|Religion in Azerbaijan||
Christianity arrived early to the area, with the mission of St. Eliseus reaching Caucasian Albania in the 1st century AD. By the 3rd century the Apostolic Autocephalous church was fully established and religious and cultural live was thriving. North of Araz river (Caucasian Albania or Aluania), Christianity became the main religion and gained state recognition in the 5th century after St. Grigor the Illuminator converted and baptized its king, Urnayr.
But the cultural and religious influence of Europe had its days counted, as Islam arrived in Azerbaijan with Arab invaders in the seventh century A.D., gradually supplanting Christianity in north Azerbaijan, and Zoroastrianism in the south, as well as causing the extinction of Azeri pagan cults.
In the seventh and eighth centuries, many Zoroastrians fled Muslim persecution and moved to India, where they became known as Parsis. Until Soviet Bolsheviks ended the practice, Zoroastrian pilgrims from India and Iran traveled to Azerbaijan to worship at sacred sites, including the Surakhany Temple on the Apsheron Peninsula near Baku.
the sixteenth century, the first shah of the Safavid Dynasty, Ismail I
(r. 1486-1524), established Shia Islam as the state religion, although
large numbers of Azeris remained followers of the other branch of Islam,
Sunni. The Safavid court was subject to both Turkic (Sunni) and Iranian
(Shia) influences, however, which reinforced the dual nature of Azeri religion
and culture in that period. As elsewhere in the Muslim world, the two branches
of Islam came into conflict in Azerbaijan. Enforcement of Shia Islam as
the state religion brought contention between the Safavid rulers of Azerbaijan
and the ruling Sunnis of the neighboring Ottoman Empire.

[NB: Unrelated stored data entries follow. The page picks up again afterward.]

-- ==== Sys2Proof/Machine/ModeOps.lean ====
section
/-!
DEFINITION. Mode changes (R34 to R46): what an entry to Bring-up flushes, resets and keeps (R10, R35, R38, R638), what the
loss of the fabric die leaves, the selection of a reference clock (R19), and the start of the boot (R429, R430).
-/

namespace Sys2Proof

/-- The mode codes of R34. -/
def Machine.Mode.code : Machine.Mode → Nat
  | .standby => 0 | .bringUp => 1 | .service => 2 | .degraded => 3 | .quiesce => 4 | .factory => 5

/-- The mode a code names; 0x6 and 0x7 are reserved. -/
def Machine.Mode.ofCode (c : Nat) : Option Machine.Mode :=
  [Machine.Mode.standby, .bringUp, .service, .degraded, .quiesce, .factory].find? fun m => m.code == c

end Sys2Proof

namespace Sys2Proof.Machine

/-! ### Mode changes -/

/-- Change the mode by a trigger of a rank (R45), 0 for none of the table's: the event record, the time and the rank are
kept (R495, R605). Reaching Service ends the run of L3 entries. -/
def Dev.setMode (d : Dev) (m : Mode) (rank : Nat) : Dev :=
  let d := d.event .modeChange (uDev 0x00) (BitVec.ofNat 32 (d.mode.code + m.code * 256 + rank * 65536))
  let d := { d with mode := m, pwr := { d.pwr with modeFtc := d.clk.ftc } }
  let d := d.put F.GLB_MODE.RANK 0 rank
  if m = .service then d.put F.GLB_RESET_CAUSE.L3_RUN 0 0 else d

/-- Some fence is in place: of a tile, or at L1 (R40, R638). -/
def Dev.anyFence (d : Dev) : Bool := !d.flt.fences.isEmpty || d.get F.FLT_FENCE_TILE.TILES != 0

/-- An L1 or L2 fence: Service becomes Degraded; Quiesce stays (R40, R46). -/
def Dev.degrade (d : Dev) : Dev := if d.mode = .service then d.setMode .degraded 4 else d

/-- The last fence is gone: Degraded becomes Service (R40, R504). -/
def Dev.undegrade (d : Dev) : Dev :=
  if d.mode = .degraded && !d.anyFence then d.setMode .service 0 else d

/-! ### Resets -/

/-- The register of a key. -/
def keyReg (k : Nat) : Nat := k / (65536 * 32) % 512

/-- Registers that stay whenever the directory array is kept (R323, R331). -/
def keyDir (k : Nat) : Bool :=
  [Reg.DIR_LOST, .DIR_DEAD_LO, .DIR_RECLAIM].any fun r => keyReg k == r.ctorIdx

/-- The management processor after its reset: flash, OTP and the responses issued stay; an open transfer and running
operations are lost, and a bank that a commit was writing is not valid (R447, R449, R461). -/
def MgtSt.restart (m : MgtSt) : MgtSt :=
  let other : Nat := match m.banks with
    | [some x, some y] => if x.gen.toNat ≥ y.gen.toNat then 1 else 0
    | [some _, none] => 1
    | _ => 0
  let banks := match m.commit with
    | some _ => m.banks.set other none
    | none => m.banks
  { MgtSt.reset with imgA := m.imgA, imgB := m.imgB, boot := m.boot, svnMin := m.svnMin, fuses := m.fuses, banks := banks,
                     rsp := m.rsp, certs := m.certs, ctlOut := m.ctlOut }

/-- What every reset of the fabric die clears. A bay event that waited at its port goes on to the collector. -/
def Dev.fabricClear (d : Dev) : Dev :=
  let evs := d.ports.flatMap fun x => x.2.events.filterMap fun e => match e.what with
    | .record code unit data hi => some (code, unit, data, hi)
    | _ => none
  let d := evs.foldl (fun d x =>
    d.event (if x.1 = 3 then .bayPresence else .bayAlert) x.2.1 x.2.2.1 x.2.2.2) d
  { d with sw := SwSt.reset, bld := BldSt.reset, ports := [], il := [], ins := InsSt.reset, brg := BrgSt.reset,
           mgt := d.mgt.restart, car := CarSt.reset, bus := { d.bus with hung := [] } }

/-- The collector stops: its queues wait in the cellar's log only as far as they were accepted; windows close and fences of
the fabric die end, bay fences stay (R494, R638). -/
def Dev.fltClear (d : Dev) : Dev :=
  { d with flt := { d.flt with
    running := false, wireEq := [], wireHigh := [], wireSig := [], wireRec := [], faultQ := [], reclQ := [], qFull := [], injCw := [],
    injWire := [], injLink := [], selfTestFail := 0, reinit := 0,
    fences := d.flt.fences.filter fun f => f.1 = .bay,
    log := d.flt.log.map fun x => (x.1, x.2.map fun r => { r with window := false }) } }

/-- The directory across an entry to Bring-up: the array, marks that wait for a way, the tags of the writeback slots and
the walks of dead hosts stay (R35, R325). -/
def CohSt.keepDir (c : CohSt) : CohSt :=
  let tags := c.slices.flatMap fun x => x.2.wbs.map (·.line) ++ x.2.thru.map (·.1)
  let slices := c.slices.filterMap fun x =>
    if x.2.marks = [] then none else some (x.1, { Slice.empty with marks := x.2.marks })
  { CohSt.reset with
    dir := c.dir, slices := slices, deadDown := c.deadDown, keepMarks := c.keepMarks, durable := c.durable,
    walks := c.walks.filter fun w => match w.why with
      | .dead _ => true
      | _ => false
    keepTags := (c.keepTags ++ tags).eraseDups }

/-- The warm reset of an entry to Bring-up (R10, R35, R39, R59); `keep` says whether the directory is kept. -/
def Dev.warmReset (d : Dev) (keep : Bool) : Dev :=
  let d := d.fabricClear.fltClear
  let d := { d with
    regs := d.regs.filter fun x => decide (keyDom x.1 ≤ 1) || (keep && keyDir x.1)
    cnt := [], shadow := []
    coh := if keep then d.coh.keepDir else CohSt.reset
    clk := { d.clk with slew := 0, slewAge := 0, timers := [] }
    pwr := { d.pwr with trans := none, wakeBoot := false, tested := false, mtfLogged := false, reconciled := !keep } }
  d.set F.PWR_TIME_STATUS.ESTIMATED

/-- The fabric die loses its power or its reset is asserted for Standby: only Butre, the cellar, the flash and the bay
counters stay (R10, R35, R493, R529). Records that the collector had not accepted stay pending. -/
def Dev.dieOff (d : Dev) : Dev :=
  let d := if d.powered then d.gpioHold else d
  let grants := (List.range 8).map fun t => d.get F.DIR_STAMP.COUNT t
  let late := d.flt.inq ++ d.flt.stalled ++ d.flt.arr
  let d := { d with flt := { d.flt with inq := [], stalled := [], arr := [], holdL3 := none } }
  let d := late.foldl Dev.pend (d.fabricClear.fltClear)
  { d with
    regs := d.regs.filter fun x => keyDom x.1 == 0
    cnt := d.cnt.filter fun x => decide (cBay 0 0 ≤ x.1) && decide (x.1 < cBay 32 0)
    shadow := []
    coh := { CohSt.reset with keepMarks := d.coh.keepMarks }
    clk := { d.clk with ftc := 0, res := 0, slew := 0, slewAge := 0, timers := [] }
    pwr := { d.pwr with trans := none, ctl := { grants := grants, seq := d.flt.seq } } }

/-! ### The flush of R38 -/

/-- Every request that no flush of a port reaches is answered as lost: what waits past stage 3, whole messages of the
pipeline, lane inputs, and parked requests. -/
def Dev.lostAll (d : Dev) : Dev :=
  let ops := d.coh.slices.flatMap fun x => (x.2.w ++ x.2.q ++ x.2.p ++ x.2.parked.map (·.2)).map fun o => (x.1, o.m)
  let (staged, d) := d.takeStaged fun _ => true
  let d := staged.foldl Dev.loseMsg d
  let (pipe, d) := d.takePipe fun _ => true
  let d := pipe.foldl (fun d x => d.loseMsg x.staged) d
  ops.foldl (fun d x => d.lostAnswer (uTile x.1 0x13) (d.targetPort (lineOf x.2.addr.toNat)) x.2) d

/-- R38: every enabled port is flushed with cause 0x5. -/
def Dev.flushAll (d : Dev) : Dev :=
  let d := d.lostAll
  ((List.range 64).filter d.enabled).foldl (fun d p => d.flushPort p 5) d

/-! ### The boot -/

/-- The strap balls when the fabric-die reset is released; XTAL_BYP stays as Butre latched it at VAUX power-on. -/
def Dev.strapsAre (d : Dev) (s : BitVec 7) : Dev :=
  { d with pwr := { d.pwr with straps := (s &&& ~~~ (0x20 : BitVec 7)) ||| (d.pwr.straps &&& (0x20 : BitVec 7)) } }

/-- Latch the straps on a release of the fabric-die reset (R604). -/
def Dev.latchStraps (d : Dev) : Dev :=
  let s := d.pwr.straps.toNat
  let d := (((d.put F.GLB_STRAP.SPI_4B 0 s).put F.GLB_STRAP.SPI_QUAD 0 (s / 2)).put F.GLB_STRAP.SPI_DIV 0 (s / 4)).put
    F.GLB_STRAP.BOOT_HOLD 0 (s / 16)
  d.put F.GLB_STRAP.PARAM_SKIP 0 (s / 64)

/-- R19: the core PLL locks to the lowest tile whose reference clock is present; with none, FK_MODE_TRANSITION_FAIL is
logged once in a Bring-up. -/
def Dev.selectRef (d : Dev) : Dev :=
  match (List.range 8).find? fun t => !d.pwr.refLost.getLsbD t with
  | some t => ((d.put F.GLB_CLK_STATUS.REF_TILE 0 t).set F.GLB_CLK_STATUS.CORE_LOCK).set F.GLB_CLK_STATUS.MGMT_LOCK
  | none =>
    let d := (d.put F.GLB_CLK_STATUS.CORE_LOCK 0 0).put F.GLB_CLK_STATUS.MGMT_LOCK 0 0
    if d.pwr.mtfLogged then d else ({ d with pwr := { d.pwr with mtfLogged := true } }).modeFail

/-- FK_FW_IMAGE for a slot with a cause (R463). -/
def Dev.fwImage (d : Dev) (slot cause : Nat) : Dev :=
  (d.set F.MGT_ERR.FW_IMAGE).raise .fwImage (uDev 0x03) 0 (slot + cause * 16)

/-- Steps 1 and 2 of R429 and R430: which slot the ROM starts from. -/
def Dev.bootSlot (d : Dev) : Dev :=
  let h := d.mgt.boot
  let s : Fin 2 := if h.copies then h.next.getD h.active else 0
  let d := { d with mgt := { d.mgt with from_ := s, fell := false } }
  if h.copies then d else d.fwImage 0 5

/-- The boot starts again at step 1 (R429); BOOT_HOLD keeps it in ROM recovery (R604). -/
def Dev.bootStart (d : Dev) : Dev :=
  let d := (d.latchStraps.selectRef).put F.MGT_FW_STATUS.STATE 0 0
  if d.bit F.GLB_STRAP.BOOT_HOLD then d.put F.MGT_FW_STATUS.STATE 0 4 else d.bootSlot

/-! ### Entry to Bring-up -/

/-- Every interlink in ACTIVE tells its partner that this end changes its mode (R146). -/
def Dev.goodbyes (d : Dev) : Dev := (List.range 64).foldl (fun d p => d.ilGoodbye p 3) d

/-- Butre carries out a Standby entry, and the fabric die has not been reset for it yet (R41, R527). -/
def Dev.entering (d : Dev) : Bool :=
  d.get F.PWR_STATUS.STATE == 1 && (d.pwr.seqr == .entry || d.pwr.seqr == .saving)

/-- A trigger of rank 3 ends a Standby entry (R45). DEDUCED, unsafe: log entry 33. -/
def Dev.endEntry (d : Dev) : Dev :=
  if d.entering then
    { (d.put F.PWR_STATUS.STATE 0 3).put F.PWR_CTL.MODE_REQ 0 0 with pwr := { d.pwr with seqr := .idle } }
  else d

/-- Neither reset pin is held. -/
def Dev.pinsUp (d : Dev) : Bool := !d.pwr.sysRst && !d.pwr.perst

/-- A new entry to Bring-up (R40) by cause (R606): R38 but for the end of Factory Test, the warm reset, the cause and the
run of L3 entries with its third entry's hold (R508), then the boot unless a reset pin is held. Nothing happens with the die off;
a Standby entry goes on past an L3 fault (R46), and the other triggers pre-empt it until the die is reset (R45). -/
def Dev.enterBringUp (d : Dev) (cause : Nat) (l3 : Option (BitVec 40) := none) : Dev :=
  if d.get F.PWR_STATUS.STATE ≠ 3 && !(d.entering && cause ≠ 6) then d
  else
    let d := d.endEntry.goodbyes
    let rank := if cause = 8 then 6 else 3
    let keep := decide (d.mode ≠ .factory)
    let run := d.get F.GLB_RESET_CAUSE.L3_RUN
    let d := if cause = 9 then d else d.flushAll
    let d := ((d.setMode .bringUp rank).warmReset keep).put F.GLB_MODE.RANK 0 rank
    let d := (d.put F.GLB_RESET_CAUSE.CAUSE 0 cause).put F.MGT_ERR.WATCHDOG 0 (if cause = 7 then 1 else 0)
    let d := match l3 with
      | some q =>
        let d := d.put F.GLB_RESET_CAUSE.L3_RUN 0 (min (run + 1) 3)
        if 2 ≤ run then
          ({ d with flt := { d.flt with holdL3 := some (d.flt.holdL3.getD q) } }).modeFail
        else d
      | none => d
    if d.pinsUp then d.bootStart else d

/-- The rails drop without a keep set (R40, R531): the loss is recorded, and the C64 is in Standby once they are off.
`restart` lets a wake follow after tRETRY. -/
def Dev.railsDrop (d : Dev) (restart : Bool) : Dev :=
  let on := decide (d.get F.PWR_STATUS.STATE = 3)
  let d := d.put F.PWR_WAKE_SOURCE.SOURCES 0 (d.get F.PWR_WAKE_SOURCE.SOURCES ||| 0x80)
  let d := ((d.dieOff).put F.PWR_STATUS.STATE 0 1).setMode .standby 2
  { d with pwr := { d.pwr with
    lost := true, restart := restart, keep := none, keepBad := !on, pair := if on then none else d.pwr.pair,
    seqr := .down false } }

end Sys2Proof.Machine
end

In the nineteenth century, under Russian protection, many Christians settled in Azerbaijan. These were not only Orthodox Russians, but also Armenians fleeing the Ottoman empire, and even Protestants like the Molokans. Many Sunni Muslims emigrated from Russian-controlled Azerbaijan because of Russia's series of wars with their coreligionists in the Ottoman Empire. Thus, by the late nineteenth century, the Shia population was in the majority in Russian Azerbaijan. Antagonism between the Sunnis and the Shia diminished in the late nineteenth century as Azeri nationalism began to emphasize a common Turkic heritage and opposition to Iranian religious influences. At present, about three-quarters of Azeri Muslims are, at least nominally, Shia of the Jafarite rite (the main Shia branch). In the 1989 census 87 percent of the population declared to be Muslim - with the exit of many Russians and all Armenians this percentage is now above 90%. Data is not available on the number of Sunnis.
Azerbaijan's next largest official religion is Christianity, represented mainly by Russian Orthodox and Armenian Apostolic groups. The Jewish community counts about 16.000 souls. Some rural Azeri retain pre-Islamic shamanist or animist beliefs, such as the sanctity of certain sites and the veneration of certain trees and rocks.
Before Soviet power was established, about 2,000 mosques were active in Azerbaijan. Most mosques were closed in the 1930s, then some were allowed to reopen during World War II. In the 1980s, however, only two large and five smaller mosques held services in Baku, and only eleven others were operating in the rest of the country. Supplementing the officially sanctioned mosques were thousands of private houses of prayer and many secret Islamic sects. Beginning in the late Gorbachev period, and especially after independence, the number of mosques rose dramatically. Many were built with the support of other Islamic countries, such as Iran, Oman, and Saudi Arabia, which also contributed Qurans and religious instructors to the new Muslim states. A Muslim seminary has also been established since 1991. As in the other former Soviet Muslim republics, religious observances in Azerbaijan do not follow all the traditional precepts of Islam. For example, drinking wine is normal practice, and women are not veiled or segregated.
During World War II, Soviet authorities established the Muslim Spiritual Board of Transcaucasia in Baku as the governing body of Islam in the Caucasus, in effect reviving the nineteenthcentury tsarist Muslim Ecclesiastical Board. During the tenures of Leonid I. Brezhnev and Mikhail S. Gorbachev, Moscow encouraged Muslim religious leaders in Azerbaijan to visit and host foreign Muslim leaders, with the goal of advertising the freedom of religion and superior living conditions reportedly enjoyed by Muslims under Soviet communism.
In the early 1980s, Allashukur Humatogly Pashazade was appointed sheikh ul-Islam, head of the Muslim board. With the breakup of the Soviet Union, the Muslim board became known as the Supreme Religious Council of the Caucasus Peoples. In late 1993, the sheikh blessed Heydar Aliyev at his swearing-in ceremony as president of Azerbaijan.
Article 18 of the Azeri constitution, mandating no state religion, allows for all faiths to practice their religion freely. Following independence there has been both a Muslim revival and a rise in nationalism.